Start of GIVEN DATA

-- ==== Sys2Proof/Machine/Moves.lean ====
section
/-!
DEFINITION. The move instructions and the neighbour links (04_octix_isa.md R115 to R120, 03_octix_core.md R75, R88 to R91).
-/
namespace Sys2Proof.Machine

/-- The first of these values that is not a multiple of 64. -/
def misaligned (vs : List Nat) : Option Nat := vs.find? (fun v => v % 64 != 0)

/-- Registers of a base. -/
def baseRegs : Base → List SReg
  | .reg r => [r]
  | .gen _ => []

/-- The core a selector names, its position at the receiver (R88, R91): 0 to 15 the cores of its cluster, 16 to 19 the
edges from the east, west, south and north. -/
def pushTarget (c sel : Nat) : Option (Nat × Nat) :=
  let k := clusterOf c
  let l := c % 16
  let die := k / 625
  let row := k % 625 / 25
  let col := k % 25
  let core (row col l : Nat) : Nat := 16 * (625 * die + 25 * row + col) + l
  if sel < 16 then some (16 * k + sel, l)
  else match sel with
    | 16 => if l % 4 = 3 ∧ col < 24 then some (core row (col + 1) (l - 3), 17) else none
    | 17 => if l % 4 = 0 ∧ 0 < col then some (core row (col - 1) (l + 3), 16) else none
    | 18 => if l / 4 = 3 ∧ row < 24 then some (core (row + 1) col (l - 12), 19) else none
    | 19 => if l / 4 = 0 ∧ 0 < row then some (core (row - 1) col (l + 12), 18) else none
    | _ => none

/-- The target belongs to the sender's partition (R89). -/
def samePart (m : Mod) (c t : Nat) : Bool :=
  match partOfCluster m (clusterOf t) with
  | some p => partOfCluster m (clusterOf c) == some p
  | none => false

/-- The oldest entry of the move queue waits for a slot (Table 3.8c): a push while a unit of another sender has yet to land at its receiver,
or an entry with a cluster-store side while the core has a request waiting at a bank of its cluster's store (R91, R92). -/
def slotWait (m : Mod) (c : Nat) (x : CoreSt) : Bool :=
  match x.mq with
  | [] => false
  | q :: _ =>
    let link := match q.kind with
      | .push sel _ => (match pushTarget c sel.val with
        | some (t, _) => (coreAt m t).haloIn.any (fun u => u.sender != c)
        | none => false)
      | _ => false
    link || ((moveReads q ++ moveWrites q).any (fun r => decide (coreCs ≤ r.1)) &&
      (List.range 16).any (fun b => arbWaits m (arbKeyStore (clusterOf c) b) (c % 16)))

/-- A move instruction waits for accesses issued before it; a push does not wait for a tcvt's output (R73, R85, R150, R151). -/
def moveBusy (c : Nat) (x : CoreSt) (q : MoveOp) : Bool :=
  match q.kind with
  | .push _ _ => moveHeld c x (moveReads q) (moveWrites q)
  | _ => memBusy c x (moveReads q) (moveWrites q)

End of GIVEN DATA
Start of GIVEN DATA

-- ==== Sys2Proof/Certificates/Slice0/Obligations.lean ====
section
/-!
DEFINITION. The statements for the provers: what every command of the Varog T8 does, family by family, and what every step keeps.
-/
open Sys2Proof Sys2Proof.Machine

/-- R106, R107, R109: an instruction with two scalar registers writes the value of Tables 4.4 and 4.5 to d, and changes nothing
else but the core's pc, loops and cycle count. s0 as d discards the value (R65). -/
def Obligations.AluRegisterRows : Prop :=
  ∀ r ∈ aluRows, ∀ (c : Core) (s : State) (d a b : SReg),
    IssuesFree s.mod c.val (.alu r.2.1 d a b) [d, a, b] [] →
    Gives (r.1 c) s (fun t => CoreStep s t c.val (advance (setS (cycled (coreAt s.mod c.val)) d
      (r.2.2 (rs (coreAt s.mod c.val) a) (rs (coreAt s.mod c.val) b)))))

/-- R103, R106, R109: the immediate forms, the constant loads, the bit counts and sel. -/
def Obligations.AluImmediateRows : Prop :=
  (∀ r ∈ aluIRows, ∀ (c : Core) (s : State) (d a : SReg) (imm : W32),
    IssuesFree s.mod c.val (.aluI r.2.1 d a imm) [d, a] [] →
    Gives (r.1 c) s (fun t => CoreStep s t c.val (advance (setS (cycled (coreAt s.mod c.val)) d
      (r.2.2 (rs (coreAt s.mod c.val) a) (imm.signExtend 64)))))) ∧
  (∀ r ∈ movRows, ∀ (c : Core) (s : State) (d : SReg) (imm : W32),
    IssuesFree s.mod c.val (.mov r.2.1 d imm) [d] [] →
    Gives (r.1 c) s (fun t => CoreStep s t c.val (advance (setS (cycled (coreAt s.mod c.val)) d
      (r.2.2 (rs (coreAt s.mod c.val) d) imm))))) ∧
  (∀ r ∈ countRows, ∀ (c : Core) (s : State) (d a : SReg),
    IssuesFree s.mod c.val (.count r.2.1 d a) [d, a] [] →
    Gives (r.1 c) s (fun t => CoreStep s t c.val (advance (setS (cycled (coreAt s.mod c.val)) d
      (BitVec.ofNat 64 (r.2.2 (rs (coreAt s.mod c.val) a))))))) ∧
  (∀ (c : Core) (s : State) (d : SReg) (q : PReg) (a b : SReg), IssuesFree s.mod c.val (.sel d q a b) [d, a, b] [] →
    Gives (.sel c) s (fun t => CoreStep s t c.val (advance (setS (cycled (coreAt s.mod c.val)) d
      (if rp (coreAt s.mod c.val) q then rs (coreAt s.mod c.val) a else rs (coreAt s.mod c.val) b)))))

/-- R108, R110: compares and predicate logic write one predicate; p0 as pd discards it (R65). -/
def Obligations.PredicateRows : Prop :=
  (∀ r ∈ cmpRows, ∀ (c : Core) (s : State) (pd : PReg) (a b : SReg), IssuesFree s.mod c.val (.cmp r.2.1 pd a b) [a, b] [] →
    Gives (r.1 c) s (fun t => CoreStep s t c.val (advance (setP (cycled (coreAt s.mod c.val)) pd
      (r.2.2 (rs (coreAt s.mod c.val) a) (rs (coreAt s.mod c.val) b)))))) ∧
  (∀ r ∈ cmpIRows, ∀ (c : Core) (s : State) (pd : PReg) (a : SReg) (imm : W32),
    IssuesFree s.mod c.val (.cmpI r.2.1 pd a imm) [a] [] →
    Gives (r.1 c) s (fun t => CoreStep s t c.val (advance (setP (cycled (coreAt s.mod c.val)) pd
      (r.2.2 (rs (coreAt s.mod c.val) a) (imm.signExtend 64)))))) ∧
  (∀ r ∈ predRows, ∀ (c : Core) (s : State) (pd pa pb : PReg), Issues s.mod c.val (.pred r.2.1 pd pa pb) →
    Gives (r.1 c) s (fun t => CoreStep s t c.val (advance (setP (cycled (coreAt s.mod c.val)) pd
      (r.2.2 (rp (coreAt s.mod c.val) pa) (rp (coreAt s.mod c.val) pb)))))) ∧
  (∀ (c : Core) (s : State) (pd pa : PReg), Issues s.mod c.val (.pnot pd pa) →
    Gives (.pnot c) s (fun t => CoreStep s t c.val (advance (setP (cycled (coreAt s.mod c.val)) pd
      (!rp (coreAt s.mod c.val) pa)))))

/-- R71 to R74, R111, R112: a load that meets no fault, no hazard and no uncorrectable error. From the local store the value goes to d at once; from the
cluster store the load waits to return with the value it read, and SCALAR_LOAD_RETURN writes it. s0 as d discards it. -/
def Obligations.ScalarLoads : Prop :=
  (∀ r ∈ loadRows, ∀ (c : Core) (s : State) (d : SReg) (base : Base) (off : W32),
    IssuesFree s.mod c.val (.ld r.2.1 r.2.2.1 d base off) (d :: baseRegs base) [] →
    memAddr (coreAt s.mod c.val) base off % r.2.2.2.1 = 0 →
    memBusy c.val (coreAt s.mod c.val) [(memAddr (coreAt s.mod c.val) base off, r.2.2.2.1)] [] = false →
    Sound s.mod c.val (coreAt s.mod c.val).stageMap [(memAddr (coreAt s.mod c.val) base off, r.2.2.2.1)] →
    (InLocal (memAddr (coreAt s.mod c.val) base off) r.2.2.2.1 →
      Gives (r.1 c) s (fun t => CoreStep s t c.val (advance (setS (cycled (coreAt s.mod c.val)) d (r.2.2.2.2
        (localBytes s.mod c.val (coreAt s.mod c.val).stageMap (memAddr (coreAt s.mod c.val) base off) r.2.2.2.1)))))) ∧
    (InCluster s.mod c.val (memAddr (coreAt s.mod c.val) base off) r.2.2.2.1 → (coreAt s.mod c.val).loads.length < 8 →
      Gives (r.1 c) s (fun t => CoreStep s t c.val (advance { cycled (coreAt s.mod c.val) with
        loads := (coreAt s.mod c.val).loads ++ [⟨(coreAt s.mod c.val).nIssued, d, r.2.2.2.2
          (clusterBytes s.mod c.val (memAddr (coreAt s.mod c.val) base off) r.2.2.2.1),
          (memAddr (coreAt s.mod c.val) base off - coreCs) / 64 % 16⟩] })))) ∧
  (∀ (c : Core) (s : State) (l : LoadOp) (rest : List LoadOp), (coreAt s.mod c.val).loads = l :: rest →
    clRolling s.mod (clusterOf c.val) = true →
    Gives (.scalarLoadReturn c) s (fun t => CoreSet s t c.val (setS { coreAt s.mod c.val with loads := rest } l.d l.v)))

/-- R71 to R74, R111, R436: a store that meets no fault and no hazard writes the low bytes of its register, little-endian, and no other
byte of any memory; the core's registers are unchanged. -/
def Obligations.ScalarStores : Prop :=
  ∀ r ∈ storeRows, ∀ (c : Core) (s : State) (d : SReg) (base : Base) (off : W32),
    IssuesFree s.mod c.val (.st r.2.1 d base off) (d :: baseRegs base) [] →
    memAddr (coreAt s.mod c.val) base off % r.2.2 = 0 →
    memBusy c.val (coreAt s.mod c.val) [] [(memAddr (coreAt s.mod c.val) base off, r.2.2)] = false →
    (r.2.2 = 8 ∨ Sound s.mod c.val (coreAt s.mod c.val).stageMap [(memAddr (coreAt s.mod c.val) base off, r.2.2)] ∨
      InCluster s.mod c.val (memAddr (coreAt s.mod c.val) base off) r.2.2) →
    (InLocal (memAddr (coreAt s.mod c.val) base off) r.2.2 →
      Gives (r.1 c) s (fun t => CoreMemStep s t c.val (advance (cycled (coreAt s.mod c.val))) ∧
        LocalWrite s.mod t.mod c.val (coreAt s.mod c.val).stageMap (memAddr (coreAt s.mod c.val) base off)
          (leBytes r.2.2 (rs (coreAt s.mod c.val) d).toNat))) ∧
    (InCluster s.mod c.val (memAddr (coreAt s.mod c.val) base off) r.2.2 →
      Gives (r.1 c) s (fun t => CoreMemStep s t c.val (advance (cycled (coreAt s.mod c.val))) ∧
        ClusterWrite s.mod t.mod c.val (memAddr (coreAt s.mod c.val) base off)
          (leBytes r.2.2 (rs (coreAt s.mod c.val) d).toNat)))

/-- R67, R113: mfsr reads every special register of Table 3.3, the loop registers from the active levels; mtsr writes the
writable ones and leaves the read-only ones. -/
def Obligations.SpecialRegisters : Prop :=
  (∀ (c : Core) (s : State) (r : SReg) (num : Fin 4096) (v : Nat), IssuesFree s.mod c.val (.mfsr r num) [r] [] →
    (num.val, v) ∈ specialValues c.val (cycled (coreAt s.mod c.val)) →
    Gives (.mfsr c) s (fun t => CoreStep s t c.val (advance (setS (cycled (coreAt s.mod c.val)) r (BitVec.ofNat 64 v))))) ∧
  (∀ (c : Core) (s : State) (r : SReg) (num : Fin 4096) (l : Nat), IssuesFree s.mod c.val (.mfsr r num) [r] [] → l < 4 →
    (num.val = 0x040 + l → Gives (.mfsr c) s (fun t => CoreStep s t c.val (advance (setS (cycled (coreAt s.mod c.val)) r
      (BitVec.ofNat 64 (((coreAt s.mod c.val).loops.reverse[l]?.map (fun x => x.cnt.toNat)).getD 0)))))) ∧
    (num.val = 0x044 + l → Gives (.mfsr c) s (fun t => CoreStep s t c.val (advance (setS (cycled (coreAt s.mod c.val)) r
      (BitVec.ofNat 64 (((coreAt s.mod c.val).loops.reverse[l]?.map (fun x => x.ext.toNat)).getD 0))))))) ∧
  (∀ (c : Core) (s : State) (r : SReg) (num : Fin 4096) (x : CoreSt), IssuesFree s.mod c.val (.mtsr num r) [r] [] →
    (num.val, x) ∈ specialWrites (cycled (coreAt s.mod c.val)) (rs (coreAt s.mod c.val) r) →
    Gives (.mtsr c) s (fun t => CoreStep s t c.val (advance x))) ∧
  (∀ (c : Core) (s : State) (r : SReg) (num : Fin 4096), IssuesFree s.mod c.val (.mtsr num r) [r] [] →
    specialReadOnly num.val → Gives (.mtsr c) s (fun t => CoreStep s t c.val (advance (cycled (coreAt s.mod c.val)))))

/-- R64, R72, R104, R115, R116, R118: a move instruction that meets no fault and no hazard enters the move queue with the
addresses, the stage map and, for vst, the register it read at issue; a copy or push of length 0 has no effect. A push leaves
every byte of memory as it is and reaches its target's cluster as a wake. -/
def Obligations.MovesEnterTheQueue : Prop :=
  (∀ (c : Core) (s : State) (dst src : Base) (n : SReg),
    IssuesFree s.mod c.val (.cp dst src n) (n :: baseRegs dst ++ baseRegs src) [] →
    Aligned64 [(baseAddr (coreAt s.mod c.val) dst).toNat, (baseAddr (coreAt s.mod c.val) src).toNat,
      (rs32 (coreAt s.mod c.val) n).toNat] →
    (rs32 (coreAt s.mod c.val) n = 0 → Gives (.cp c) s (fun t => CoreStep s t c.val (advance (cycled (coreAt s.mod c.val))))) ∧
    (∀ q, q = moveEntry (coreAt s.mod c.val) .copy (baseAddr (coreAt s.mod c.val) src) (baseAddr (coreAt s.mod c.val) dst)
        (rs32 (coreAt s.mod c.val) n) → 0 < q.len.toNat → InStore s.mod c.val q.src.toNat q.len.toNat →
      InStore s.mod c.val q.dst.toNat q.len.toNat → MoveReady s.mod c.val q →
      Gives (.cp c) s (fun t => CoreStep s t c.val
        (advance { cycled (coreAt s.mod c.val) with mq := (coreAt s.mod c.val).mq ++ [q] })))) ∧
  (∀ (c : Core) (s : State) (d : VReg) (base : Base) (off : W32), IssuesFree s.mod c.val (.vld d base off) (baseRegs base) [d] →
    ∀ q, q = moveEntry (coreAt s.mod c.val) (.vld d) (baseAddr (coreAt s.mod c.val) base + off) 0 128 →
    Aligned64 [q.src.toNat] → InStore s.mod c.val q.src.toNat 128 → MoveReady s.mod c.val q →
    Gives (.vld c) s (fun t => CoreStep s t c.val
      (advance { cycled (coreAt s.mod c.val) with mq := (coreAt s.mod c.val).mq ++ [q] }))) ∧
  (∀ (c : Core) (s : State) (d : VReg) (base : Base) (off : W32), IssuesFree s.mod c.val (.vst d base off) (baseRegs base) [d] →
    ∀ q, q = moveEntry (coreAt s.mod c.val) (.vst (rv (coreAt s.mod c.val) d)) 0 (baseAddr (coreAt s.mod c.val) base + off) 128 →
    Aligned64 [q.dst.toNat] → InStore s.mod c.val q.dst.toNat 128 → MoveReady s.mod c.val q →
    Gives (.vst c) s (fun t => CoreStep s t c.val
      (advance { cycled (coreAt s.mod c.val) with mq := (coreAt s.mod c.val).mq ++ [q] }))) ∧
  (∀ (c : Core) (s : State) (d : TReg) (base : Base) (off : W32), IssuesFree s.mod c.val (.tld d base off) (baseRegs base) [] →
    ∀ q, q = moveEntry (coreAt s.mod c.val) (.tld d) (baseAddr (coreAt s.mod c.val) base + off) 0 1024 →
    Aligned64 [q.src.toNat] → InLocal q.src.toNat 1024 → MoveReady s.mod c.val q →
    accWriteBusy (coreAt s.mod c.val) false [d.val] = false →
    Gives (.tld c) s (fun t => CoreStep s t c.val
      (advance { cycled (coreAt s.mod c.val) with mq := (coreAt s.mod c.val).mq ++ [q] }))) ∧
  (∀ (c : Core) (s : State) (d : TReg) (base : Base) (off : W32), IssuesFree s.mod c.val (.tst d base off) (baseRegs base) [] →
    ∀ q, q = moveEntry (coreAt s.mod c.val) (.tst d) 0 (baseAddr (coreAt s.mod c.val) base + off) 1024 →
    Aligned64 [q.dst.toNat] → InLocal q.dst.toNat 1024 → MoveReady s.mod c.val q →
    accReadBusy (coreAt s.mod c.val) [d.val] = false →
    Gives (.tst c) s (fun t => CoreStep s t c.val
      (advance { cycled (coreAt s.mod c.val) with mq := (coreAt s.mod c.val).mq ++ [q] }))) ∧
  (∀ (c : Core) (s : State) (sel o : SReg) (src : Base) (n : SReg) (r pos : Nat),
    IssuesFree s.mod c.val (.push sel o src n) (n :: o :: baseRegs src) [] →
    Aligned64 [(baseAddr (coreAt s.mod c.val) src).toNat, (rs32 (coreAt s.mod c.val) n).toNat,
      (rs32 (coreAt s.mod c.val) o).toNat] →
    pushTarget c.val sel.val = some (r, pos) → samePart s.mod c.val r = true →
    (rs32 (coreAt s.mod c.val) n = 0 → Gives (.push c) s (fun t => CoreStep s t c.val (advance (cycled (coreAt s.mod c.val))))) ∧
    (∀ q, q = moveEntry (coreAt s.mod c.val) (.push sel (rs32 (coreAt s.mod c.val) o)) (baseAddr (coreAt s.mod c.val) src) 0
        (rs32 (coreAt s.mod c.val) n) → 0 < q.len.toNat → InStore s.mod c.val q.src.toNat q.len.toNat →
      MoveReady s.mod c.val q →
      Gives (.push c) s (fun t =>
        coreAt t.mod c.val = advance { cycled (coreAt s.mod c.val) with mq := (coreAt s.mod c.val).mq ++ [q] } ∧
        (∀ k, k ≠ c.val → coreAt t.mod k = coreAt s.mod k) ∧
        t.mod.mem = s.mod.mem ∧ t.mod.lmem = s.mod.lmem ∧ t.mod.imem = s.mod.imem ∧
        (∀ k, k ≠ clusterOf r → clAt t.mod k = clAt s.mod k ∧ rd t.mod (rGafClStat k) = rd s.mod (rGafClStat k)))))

End of GIVEN DATA

PROBLEM STATEMENT => Above are records; repeat only the lines starting at the line with "DEFINITION. The move" and ending at the line with "16 to 19 the", exactly as they appear, both included.

TASK RESULT =>
DEFINITION. The move instructions and the neighbour links (04_octix_isa.md R115 to R120, 03_octix_core.md R75, R88 to R91).
-/
namespace Sys2Proof.Machine

/-- The first of these values that is not a multiple of 64. -/
def misaligned (vs : List Nat) : Option Nat := vs.find? (fun v => v % 64 != 0)

/-- Registers of a base. -/
def baseRegs : Base → List SReg
  | .reg r => [r]
  | .gen _ => []

/-- The core a selector names, its position at the receiver (R88, R91): 0 to 15 the cores of its cluster, 16 to 19 the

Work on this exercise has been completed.